Great Bit Kevin. I’d love to see you make it into a full op-ed. There are alot of lessons to be learned from Mass and this is one of them. Consumer driven medicine is engrained into the psyche of Americans over decades and this should be a lesson to Obama and left leaning policy wonks. The American public doesn’t care presently or in the future about comparitive effectiveness, VA quality or overtesting. We’ve been shown hints of this time and time again. The first time a patient is denied a heart cath and the cardiologist frames the encounter as the government denying them a lifesaving procedure. Game over, it doesn’t matter what the data says in the mind of that patient. The next time radical ideas such as single payor or flat salaries for all physicians are bandied about, they must remember that we physicians as the defacto employees in this enterprise will make or break them. Depending on how we see reform, if it comes, affecting us. Take it as a lesson Ezra Klein and Maggie Mahar, lest you see grandma with a pitchfork and and a torch coming to burn your house down.

2 The Happy Hospitalist December 21, 2008 at 12:47 pm

Perception is 4/5 of quality. Every patient want’s to believe they have the “best doctor”.

I have patients tell me they love certain doctors. If they only knew how irrational their “best doctors” are behind the scenes.

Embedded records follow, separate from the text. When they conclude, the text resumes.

-- ==== Sys2Proof/Machine/Dispatch.lean ====
section
/-! DEFINITION. The meaning of every row of the operation table, one arm each. -/

namespace Sys2Proof.Machine

-- The meaning of one operation or encoding in a state.
def exec (i : Instr) (s : State) : Host.Outcome State Fault Refusal :=
  match i with
  -- HOSTREQ
  | .crc16 bytes => Sys2Proof.Machine.execCrc16 bytes s
  | .crcchk buf => Sys2Proof.Machine.execCrcchk buf s
  | .encode opc p1 p2a p2b data => Sys2Proof.Machine.execEncode opc p1 p2a p2b data s
  | .verify buf => Sys2Proof.Machine.execVerify buf s
  | .stdec b => Sys2Proof.Machine.execStdec b s
  | .wake => Sys2Proof.Machine.execWake s
  | .sleep => Sys2Proof.Machine.execSleep s
  | .idle => Sys2Proof.Machine.execIdle s
  | .execute w opc p1 p2a p2b data => Sys2Proof.Machine.execExecute w opc p1 p2a p2b data s
  | .idread => Sys2Proof.Machine.execIdread s
  | .selftest => Sys2Proof.Machine.execSelftest s
  | .sha256 h text => Sys2Proof.Machine.execSha256 h text s
  | .reservedOp0 flags ops => Sys2Proof.Machine.execReservedOp0 flags ops s
  | .reservedOpD flags ops => Sys2Proof.Machine.execReservedOpD flags ops s
  | .reservedOpE flags ops => Sys2Proof.Machine.execReservedOpE flags ops s
  | .reservedOpF flags ops => Sys2Proof.Machine.execReservedOpF flags ops s
  -- CMDFRAME
  | .cmdGeneric opc p1 p2a p2b data => Sys2Proof.Machine.execCmdGeneric opc p1 p2a p2b data s
  | .readId => Sys2Proof.Machine.execReadId s
  | .selftestAll => Sys2Proof.Machine.execSelftestAll s
  | .shaStart => Sys2Proof.Machine.execShaStart s
  | .shaUpdate block => Sys2Proof.Machine.execShaUpdate block s
  | .shaEnd tail => Sys2Proof.Machine.execShaEnd tail s
  -- RESPFRAME
  | .respStatus count status => Sys2Proof.Machine.execRespStatus count status s
  | .respData count payload => Sys2Proof.Machine.execRespData count payload s
  -- CTRLWR
  | .wakeWr => Sys2Proof.Machine.execWakeWr s
  | .sleepWr => Sys2Proof.Machine.execSleepWr s
  | .idleWr => Sys2Proof.Machine.execIdleWr s
  | .trigWr => Sys2Proof.Machine.execTrigWr s
  -- STATUSBYTE
  | .statusSuccess => Sys2Proof.Machine.execStatusSuccess s
  | .statusChecksumOrVerifyMiscompare => Sys2Proof.Machine.execStatusChecksumOrVerifyMiscompare s
  | .statusParseError => Sys2Proof.Machine.execStatusParseError s
  | .statusEccFault => Sys2Proof.Machine.execStatusEccFault s
  | .statusSelfTestError => Sys2Proof.Machine.execStatusSelfTestError s
  | .statusHealthTestError => Sys2Proof.Machine.execStatusHealthTestError s
  | .statusExecutionError => Sys2Proof.Machine.execStatusExecutionError s
  | .statusAfterWakeBeforeFirstCommand => Sys2Proof.Machine.execStatusAfterWakeBeforeFirstCommand s
  | .statusWatchdogExpiringSoon => Sys2Proof.Machine.execStatusWatchdogExpiringSoon s
  | .statusCommunicationError => Sys2Proof.Machine.execStatusCommunicationError s
  | .statusUnknown b => Sys2Proof.Machine.execStatusUnknown b s
  -- STMASK
  | .stFailSha mask => Sys2Proof.Machine.execStFailSha mask s
  | .stFailAes mask => Sys2Proof.Machine.execStFailAes mask s
  | .stFailEcdh mask => Sys2Proof.Machine.execStFailEcdh mask s
  | .stFailEcdsaSign mask => Sys2Proof.Machine.execStFailEcdsaSign mask s
  | .stFailEcdsaVerify mask => Sys2Proof.Machine.execStFailEcdsaVerify mask s
  | .stFailRngDrbg mask => Sys2Proof.Machine.execStFailRngDrbg mask s

end Sys2Proof.Machine
end

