/-! ### enterFormat -/

@[simp] theorem enterFormat_opc (s : State) : (enterFormat s).opc = s.opc := rfl
@[simp] theorem enterFormat_p1 (s : State) : (enterFormat s).p1 = s.p1 := rfl
@[simp] theorem enterFormat_p2a (s : State) : (enterFormat s).p2a = s.p2a := rfl
@[simp] theorem enterFormat_p2b (s : State) : (enterFormat s).p2b = s.p2b := rfl
@[simp] theorem enterFormat_dlen (s : State) : (enterFormat s).dlen = s.dlen := rfl
@[simp] theorem enterFormat_cnt (s : State) : (enterFormat s).cnt = s.cnt := rfl
@[simp] theorem enterFormat_crc (s : State) : (enterFormat s).crc = s.crc := rfl
@[simp] theorem enterFormat_rlen (s : State) : (enterFormat s).rlen = s.rlen := rfl
@[simp] theorem enterFormat_stb (s : State) : (enterFormat s).stb = s.stb := rfl
@[simp] theorem enterFormat_blk (s : State) : (enterFormat s).blk = s.blk := rfl
@[simp] theorem enterFormat_seq (s : State) : (enterFormat s).seq = (⟨s.seq.op, .lFormat, .off, .off⟩ : Seq) := rfl
@[simp] theorem enterFormat_err (s : State) : (enterFormat s).err = s.err := rfl
@[simp] theorem enterFormat_errInfo (s : State) : (enterFormat s).errInfo = s.errInfo := rfl
@[simp] theorem enterFormat_errBus (s : State) : (enterFormat s).errBus = s.errBus := rfl
@[simp] theorem enterFormat_idlep (s : State) : (enterFormat s).idlep = s.idlep := rfl
@[simp] theorem enterFormat_wrap (s : State) : (enterFormat s).wrap = s.wrap := rfl
@[simp] theorem enterFormat_busy (s : State) : (enterFormat s).busy = s.busy := rfl
@[simp] theorem enterFormat_status (s : State) : (enterFormat s).status = s.status := rfl
@[simp] theorem enterFormat_cfgBus (s : State) : (enterFormat s).cfgBus = s.cfgBus := rfl
@[simp] theorem enterFormat_cfgDevaddr (s : State) : (enterFormat s).cfgDevaddr = s.cfgDevaddr := rfl
@[simp] theorem enterFormat_cfgSettle (s : State) : (enterFormat s).cfgSettle = s.cfgSettle := rfl
@[simp] theorem enterFormat_cfgCmdreg (s : State) : (enterFormat s).cfgCmdreg = s.cfgCmdreg := rfl
@[simp] theorem enterFormat_pwr (s : State) : (enterFormat s).pwr = s.pwr := rfl
@[simp] theorem enterFormat_data (s : State) : (enterFormat s).data = s.data := rfl
@[simp] theorem enterFormat_txbuf (s : State) : (enterFormat s).txbuf = s.txbuf := rfl
@[simp] theorem enterFormat_rxbuf (s : State) : (enterFormat s).rxbuf = s.rxbuf := rfl
@[simp] theorem enterFormat_msg (s : State) : (enterFormat s).msg = s.msg := rfl
@[simp] theorem enterFormat_hashText (s : State) : (enterFormat s).hashText = s.hashText := rfl
@[simp] theorem enterFormat_hashHex (s : State) : (enterFormat s).hashHex = s.hashHex := rfl
@[simp] theorem enterFormat_text (s : State) : (enterFormat s).text = s.text := rfl
@[simp] theorem enterFormat_par (s : State) : (enterFormat s).par = s.par := rfl
@[simp] theorem enterFormat_wrAns (s : State) : (enterFormat s).wrAns = s.wrAns := rfl
@[simp] theorem enterFormat_rdAns (s : State) : (enterFormat s).rdAns = s.rdAns := rfl
@[simp] theorem enterFormat_inputs (s : State) : (enterFormat s).inputs = s.inputs := rfl
@[simp] theorem enterFormat_trace (s : State) : (enterFormat s).trace = s.trace := rfl
@[simp] theorem enterFormat_portReplies (s : State) : (enterFormat s).portReplies = s.portReplies := rfl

Like everything else in the world, image is everything.

3 Anonymous December 21, 2008 at 2:36 pm

I’ve had two close family members with significant illness in the last two years — who went to Cleveland Clinic. One is a physician, another married to a Professor of Public Health at another (unnamed) University.

Both have said the care they received was excellent, and well beyond what they would have received at their respective institutions. I can’t say this is the case of Partner’s Hospitals, but sometimes the rankings actually mean something.

4 Anonymous December 21, 2008 at 2:41 pm

Few patients would be demanding MGH or Brighams if they didn’t have a third party payer covering the extra cost. If patients had to pay that extra cost out of pocket, they would take a closer look at whether or not these name brand hospitals are worth it. That would solve this problem quickly.

5 Anonymous December 22, 2008 at 2:35 pm

Exactly anon 2:41 PM

Health savings accounts. Heck, I could have told you fifteen years ago about the different payment rates the Boston hospitals got for the same work. Some are more equal than others.

Used to work in Massachusetts. Then moved to Oregon where the medical school exempted itself from the tort laws the rest of the state lived under. They limited their total liability (not just pain and suffering, but total) to $500,000. They they had the audacity to lecture the private doctors about improving their own practices to avoid lawsuits. Somehow that seemed to revolve around EMR’s. Some are more equal than others.

The Massachusetts healthcare reform “connector” is making it difficult to continue with HSA’s in the People’s Republic. Limiting the dollar value of the HDHP/HSA deductible to less than what Federal law allows.